Двое исчезли в столкновении и двое явились заново: седая до последнего волоска, но сверкающе юная, стройная Золотинка в черно-белом наряде, который сшила она себе у пигаликов, и весьма сомнительная подруга ее Зимка — округлая в стане девица; щека в ссадинах, платье продрано на колене, подол рваный, что следовало объяснить неприятностями, которые случились с Зимкой при последнем западении ее в свой собственный облик. Выглядело это так, как будто Зимка в канаве валялась, хотя дело обстояло как раз наоборот, чего Золотинка, понятно, не могла знать: Зимка разбилась на горе — когда спускалась с кручи, перебиралась через развалины блуждающего дворца. Что еще бросалось в глаза: последние годы, оказывается, Зимка порядочно раздобрела, превратившись из язвительной шустрой девушки, которую Золотинка помнила по Колобжегу, в основательную молодую женщину самой сочной приятности, года два уж как вышедшее из обихода синее платье ее побелело по туго натянутым швам. Но все тот же чудесный крутой лоб, о который разбились надежды целого поколения колобжегцев, все тот же… еще более даже отяжелевший, округлый подбородок, что едва не довел до самоубийства портняжного подмастерья Сипягу.

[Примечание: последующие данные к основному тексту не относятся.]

-- ==== Sys2Proof/Certificates/Slice0/Obligations.lean ====
section
/-! DEFINITION. The statements for the provers. The functions of the first part say, without the model's own operations, what the
spec's rules say of a frame, a nibble transfer and the ghost; the statements compare the model with them. Where a statement rests
on a decision of the spec or on a choice of the model, its docstring names the entry. -/

namespace Sys2Proof.Claims

open Sys2Proof.Machine

/-- HIGH for a 1 bit, LOW for a 0 bit (R53, `lv` of R77). -/
def bitLevel : Bool → Level
  | true => .high
  | false => .low

/-- The value a line holds once a bit was driven on it. -/
def bitVal : Bool → LineVal
  | true => .high
  | false => .low

/-- The seven events of `transferNibble(n, 4)` with the delay `T`, as R78 lists them. -/
def nibbleEvents (T : Nat) (n : Byte) : List Event :=
  [.wr .d0 (bitLevel (n.getLsbD 0)), .wr .d1 (bitLevel (n.getLsbD 1)), .wr .d2 (bitLevel (n.getLsbD 2)),
    .wr .d3 (bitLevel (n.getLsbD 3)), .wr .en .high, .dly T, .wr .en .low]

/-- The fifteen events of `frame(rs, b)`, as the table of R77 lists them. -/
def frameEvents (T : Nat) (f : Frame) : List Event :=
  [.wr .rs f.rs,
    .wr .d0 (bitLevel (f.byte.getLsbD 4)), .wr .d1 (bitLevel (f.byte.getLsbD 5)),
    .wr .d2 (bitLevel (f.byte.getLsbD 6)), .wr .d3 (bitLevel (f.byte.getLsbD 7)),
    .wr .en .high, .dly T, .wr .en .low,
    .wr .d0 (bitLevel (f.byte.getLsbD 0)), .wr .d1 (bitLevel (f.byte.getLsbD 1)),
    .wr .d2 (bitLevel (f.byte.getLsbD 2)), .wr .d3 (bitLevel (f.byte.getLsbD 3)),
    .wr .en .high, .dly T, .wr .en .low]

/-- The lines after a frame (R77): RS at its level, EN low, `D[i]` at `b[i]`, RW as it was. -/
def linesAfter (L : Lines LineVal) (f : Frame) : Lines LineVal where
  rs := f.rs.val
  rw := L.rw
  en := .low
  d0 := bitVal (f.byte.getLsbD 0)
  d1 := bitVal (f.byte.getLsbD 1)
  d2 := bitVal (f.byte.getLsbD 2)
  d3 := bitVal (f.byte.getLsbD 3)

/-- The ghost after a frame, row by row of the table of R26: only a command frame moves it. -/
def ghostAfter (f : Frame) (a : Aptr) : Aptr :=
  if f.rs = rsCmd then
    if f.byte.toNat = 0x01 then .ddram
    else if 0x80 ≤ f.byte.toNat then .ddram
    else if 0x40 ≤ f.byte.toNat then .cgram
    else a
  else a

/-- The state once these frames have been sent from `s`, and nothing else has changed. -/
def sent (s : State) : List Frame → State
  | [] => s
  | f :: fs =>
    sent { s with
      line := linesAfter s.line f
      trace := s.trace ++ frameEvents s.config.tEnMs f
      aptr := ghostAfter f s.aptr } fs

/-- A command frame: RS is LOW (D4; log 9). -/
def cmd (b : Byte) : Frame := ⟨.low, b⟩

/-- A data frame: RS is HIGH (D4; log 9). -/
def dat (b : Byte) : Frame := ⟨.high, b⟩

/-- `ROW_BASE[y]` for the rows 0 to 3 (R31). -/
def base (y : Byte) : Nat := [0x00, 0x40, 0x14, 0x54].getD y.toNat 0

/-- The set-DDRAM-address byte of cell (x, y), as a sum (R55, C1). -/
def cellByte (x y : Byte) : Byte := BitVec.ofNat 8 (0x80 + base y + x.toNat)

/-- The addressing frame of a cell: none for a row outside 0..3 (R60). -/
def addressing (x y : Byte) : List Frame := if y.toNat ≤ 3 then [cmd (cellByte x y)] else []

/-- The eight bytes of a glyph in order. -/
def pixelRows (g : Glyph) : List Byte := [g.row0, g.row1, g.row2, g.row3, g.row4, g.row5, g.row6, g.row7]

/-- The six frames of `init` (R65). -/
def handshake : List Frame := [cmd 0x33#8, cmd 0x32#8, cmd 0x28#8, cmd 0x01#8, cmd 0x0C#8, cmd 0x06#8]

/-- The frames each operation sends, in order (R64, R65, R68 to R76; R54 for the frame rows); a lone nibble transfer sends
none. -/
def framesSent : Instr → List Frame
  | .init => handshake
  | .writeString text => text.map dat
  | .writeInt number => (dec number.toInt).map dat
  | .clearDisplay => [cmd 0x01#8]
  | .gotoxy x y => addressing x y
  | .writeCustomChar x y slot => addressing x y ++ [dat slot]
  | .clearXY x y => addressing x y ++ [dat 0x20#8]
  | .createCustomChar slot data => cmd (0x40#8 ||| ((slot &&& 0x07#8) <<< 3)) :: (pixelRows data).map dat
  | .writeCommand byte => [cmd byte]
  | .writeData byte => [dat byte]
  | .transferNibble _ _ => []
  | .frameWake33 => [cmd 0x33#8]
  | .frameWake32 => [cmd 0x32#8]
  | .frameFuncset => [cmd 0x28#8]
  | .frameClear => [cmd 0x01#8]
  | .frameDispon => [cmd 0x0C#8]
  | .frameEntry => [cmd 0x06#8]
  | .frameSetCgram s => [cmd (BitVec.ofNat 8 (0x40 + 8 * s.toNat))]
  | .frameSetDdram a => [cmd (BitVec.ofNat 8 (0x80 + a.toNat))]
  | .frameData d => [dat d]

/-- The number of nibble transfers of each operation (the column `N` of R105). -/
def transfers : Instr → Nat
  | .init => 12
  | .writeString text => 2 * text.length
  | .writeInt number => 2 * (dec number.toInt).length
  | .clearDisplay => 2
  | .gotoxy _ y => if y.toNat ≤ 3 then 2 else 0
  | .writeCustomChar _ y _ => if y.toNat ≤ 3 then 4 else 2
  | .clearXY _ y => if y.toNat ≤ 3 then 4 else 2
  | .createCustomChar _ _ => 18
  | .writeCommand _ => 2
  | .writeData _ => 2
  | .transferNibble _ _ => 1
  | .frameWake33 => 2
  | .frameWake32 => 2
  | .frameFuncset => 2
  | .frameClear => 2
  | .frameDispon => 2
  | .frameEntry => 2
  | .frameSetCgram _ => 2
  | .frameSetDdram _ => 2
  | .frameData _ => 2

/-- The three events of `strobe()`, as R79 lists them. -/
def strobeEvents (T : Nat) : List Event := [.wr .en .high, .dly T, .wr .en .low]

/-- The events of an operation with well-formed operands, in order: `init` as R65 lists them (D5), a lone nibble transfer as R78
does, any other operation those of its frames. -/
def operationEvents (T : Nat) : Instr → List Event
  | .init =>
    [.cfg .rs, .cfg .rw, .cfg .en, .cfg .d0, .cfg .d1, .cfg .d2, .cfg .d3, .wr .rw .low] ++ handshake.flatMap (frameEvents T)
  | .transferNibble n c => (nibbleEvents T n).take c.toNat ++ strobeEvents T
  | i => (framesSent i).flatMap (frameEvents T)

/-- The calls of the platform that one frame makes (R77, R92): the pins are those the lines are bound to. -/
def frameCalls (p : Platform) (T : Nat) (f : Frame) : List GpioCall :=
  [.writePin p.binding.rs f.rs,
    .writePin p.binding.d0 (bitLevel (f.byte.getLsbD 4)), .writePin p.binding.d1 (bitLevel (f.byte.getLsbD 5)),
    .writePin p.binding.d2 (bitLevel (f.byte.getLsbD 6)), .writePin p.binding.d3 (bitLevel (f.byte.getLsbD 7)),
    .writePin p.binding.en .high, .delayMilliseconds T, .writePin p.binding.en .low,
    .writePin p.binding.d0 (bitLevel (f.byte.getLsbD 0)), .writePin p.binding.d1 (bitLevel (f.byte.getLsbD 1)),
    .writePin p.binding.d2 (bitLevel (f.byte.getLsbD 2)), .writePin p.binding.d3 (bitLevel (f.byte.getLsbD 3)),
    .writePin p.binding.en .high, .delayMilliseconds T, .writePin p.binding.en .low]

/-- The calls of the platform that a lone nibble transfer makes (R78, R79, R92). -/
def nibbleCalls (p : Platform) (T : Nat) (n : Byte) (count : Nat) : List GpioCall :=
  [.writePin p.binding.d0 (bitLevel (n.getLsbD 0)), .writePin p.binding.d1 (bitLevel (n.getLsbD 1)),
      .writePin p.binding.d2 (bitLevel (n.getLsbD 2)), .writePin p.binding.d3 (bitLevel (n.getLsbD 3))].take count ++
    [.writePin p.binding.en .high, .delayMilliseconds T, .writePin p.binding.en .low]

/-- The number a decimal text stands for, read digit by digit from the left. -/
def readDigits (acc : Nat) : List Byte → Nat
  | [] => acc
  | c :: cs => readDigits (10 * acc + (c.toNat - 0x30)) cs

/-- The integer a decimal text with an optional minus sign stands for. -/
def readDecimal : List Byte → Int
  | [] => 0
  | c :: cs => if c = 0x2D#8 then -(readDigits 0 cs : Int) else (readDigits 0 (c :: cs) : Int)

/-- Every character is a decimal digit. -/
def AllDigits (cs : List Byte) : Prop := ∀ c ∈ cs, 0x30 ≤ c.toNat ∧ c.toNat ≤ 0x39

end Sys2Proof.Claims

open Sys2Proof Sys2Proof.Machine Sys2Proof.Safety Sys2Proof.Claims

/-! ## Encoding -/

/-- Decoding the word of an instruction gives the instruction back, with every operand at every value (R49, R50, R54). -/
def Obligations.DecodeOfEncodeIsIdentity : Prop := ∀ i : Instr, decode (encode i) = .ok i

/-- Every FRAME9 word decodes, and the instruction it gives sends exactly the frame of its bits: bit 8 is RS (HIGH for data, D4),
bits 7 to 0 the byte (R51). That frame words are run at all is the model's choice (logs 1 and 2). -/
def Obligations.EveryFrameWordSendsItsOwnFrame : Prop :=
  ∀ (w : BitVec 9) (s : State), Ready s → FrameLinesConfigured s →
    ∃ i, decode (.frame9 w) = .ok i ∧ exec i s = .next (sent s [⟨bitLevel (w.getLsbD 8), w.extractLsb' 0 8⟩])

/-- The request codes 0 to 10 select the operations in the order of R49, each with the operand ports R50 names for it, and with
no other port (R48). The numbers are the spec's own (D9). -/
def Obligations.RequestCodesSelectTheirOperation : Prop :=
  ∀ r : Request,
    (r.op = 0#4 → decode (.req r) = .ok .init) ∧
    (r.op = 1#4 → decode (.req r) = .ok (.writeString r.text)) ∧
    (r.op = 2#4 → decode (.req r) = .ok (.writeInt r.number)) ∧
    (r.op = 3#4 → decode (.req r) = .ok .clearDisplay) ∧
    (r.op = 4#4 → decode (.req r) = .ok (.gotoxy r.x r.y)) ∧
    (r.op = 5#4 → decode (.req r) = .ok (.writeCustomChar r.x r.y r.slot)) ∧
    (r.op = 6#4 → decode (.req r) = .ok (.clearXY r.x r.y)) ∧
    (r.op = 7#4 → decode (.req r) = .ok (.createCustomChar r.slot r.data)) ∧
    (r.op = 8#4 → decode (.req r) = .ok (.writeCommand r.byte)) ∧
    (r.op = 9#4 → decode (.req r) = .ok (.writeData r.byte)) ∧
    (r.op = 10#4 → decode (.req r) = .ok (.transferNibble r.nibble r.bitCount))

/-- No word fits two rows of the frame table ("The patterns do not overlap", R54). -/
def Obligations.FrameRowsDoNotOverlap : Prop :=
  ∀ (w : BitVec 9) (j k : Fin 9), frameRows[j].fits w = true → frameRows[k].fits w = true → j = k

/-- A few words written out bit by bit from R49 and R54 decode to what they stand for. The model's own choices in it: the layer is
told by the number of bits and a bare request code has zero operands (log 15, DESIGN CHOICE), and a frame word is an instruction
(log 1, DESIGN CHOICE). -/
def Obligations.TableWordsDecodeToTheirRow : Prop :=
  decodeTableWord 8 0b0000 = some .init ∧
  decodeTableWord 8 0b0100 = some (.gotoxy 0#8 0#8) ∧
  decodeTableWord 8 0b1010 = some (.transferNibble 0#8 0#3) ∧
  decodeTableWord 8 0b1011 = none ∧
  decodeTableWord 16 0b000110011 = some .frameWake33 ∧
  decodeTableWord 16 0b001101000 = some (.frameSetCgram 5#3) ∧
  decodeTableWord 16 0b011010001 = some (.frameSetDdram 0x51#7) ∧
  decodeTableWord 16 0b110100101 = some (.frameData 0xA5#8)

/-! ## The port and the step -/

/-- A request with a code of 11 to 15 selects no operation: nothing is emitted and the run is refused (R59, D23). That the word
stays at the port is the model's choice (log 19). -/
def Obligations.ReservedCodesAreRefused : Prop :=
  ∀ (s : State) (r : Request) (rest : List PortWord), Ready s → s.port = .req r :: rest → 11 ≤ r.op.toNat →
    step s = .refused (.refuse (.reservedRequest r.op) { s with refused := some (.reservedRequest r.op) })

/-- An idle block takes the word at the head of the port from it and runs the instruction it decodes to, as one atomic step (R20,
R48, D25; log 4). -/
def Obligations.StepRunsTheDecodedInstruction : Prop :=
  ∀ (s : State) (w : PortWord) (rest : List PortWord) (i : Instr),
    Ready s → s.port = w :: rest → decode w = .ok i → step s = exec i { s with port := rest }

/-- An idle block with no request does nothing: it "waits for a request" (R95, D19; log 3). -/
def Obligations.IdleBlockWithoutRequestWaits : Prop :=
  ∀ s : State, Ready s → s.port = [] → step s = .next s

/-- While an operation runs, a step emits at most one event, moves the position by one or ends the operation, and leaves the
requests waiting at the port (R20, R46, D18, D25). -/
def Obligations.RequestsWaitWhileBusy : Prop :=
  ∀ (s t : State) (i : Instr) (k : Nat), s.seq = .busy i k → step s = .next t →
    t.port = s.port ∧ (t.seq = .idle ∨ t.seq = .busy i (k + 1)) ∧ (t.trace = s.trace ∨ ∃ e, t.trace = s.trace ++ [e])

Воспоминания о прошлых победах однако не занимали Зимку. Ошеломленная крушением, она затравленно озиралась, оглядывая себя, казалось, и с ужасом, и с отвращением, и хотя тут же, на забрызганном кровью ковре валялась погнутая золотая шпилька, которая недавно еще служила кинжалом, ничто не могло обратить Зимкины мысли к борьбе. Легкий стук в дверь заставил ее метнуться к оконному выему в надежде укрыться, может быть, за занавесью, но если и был в этом смысл, дверь открылась тотчас же, без задержки, нужной для самомалейшего приличия.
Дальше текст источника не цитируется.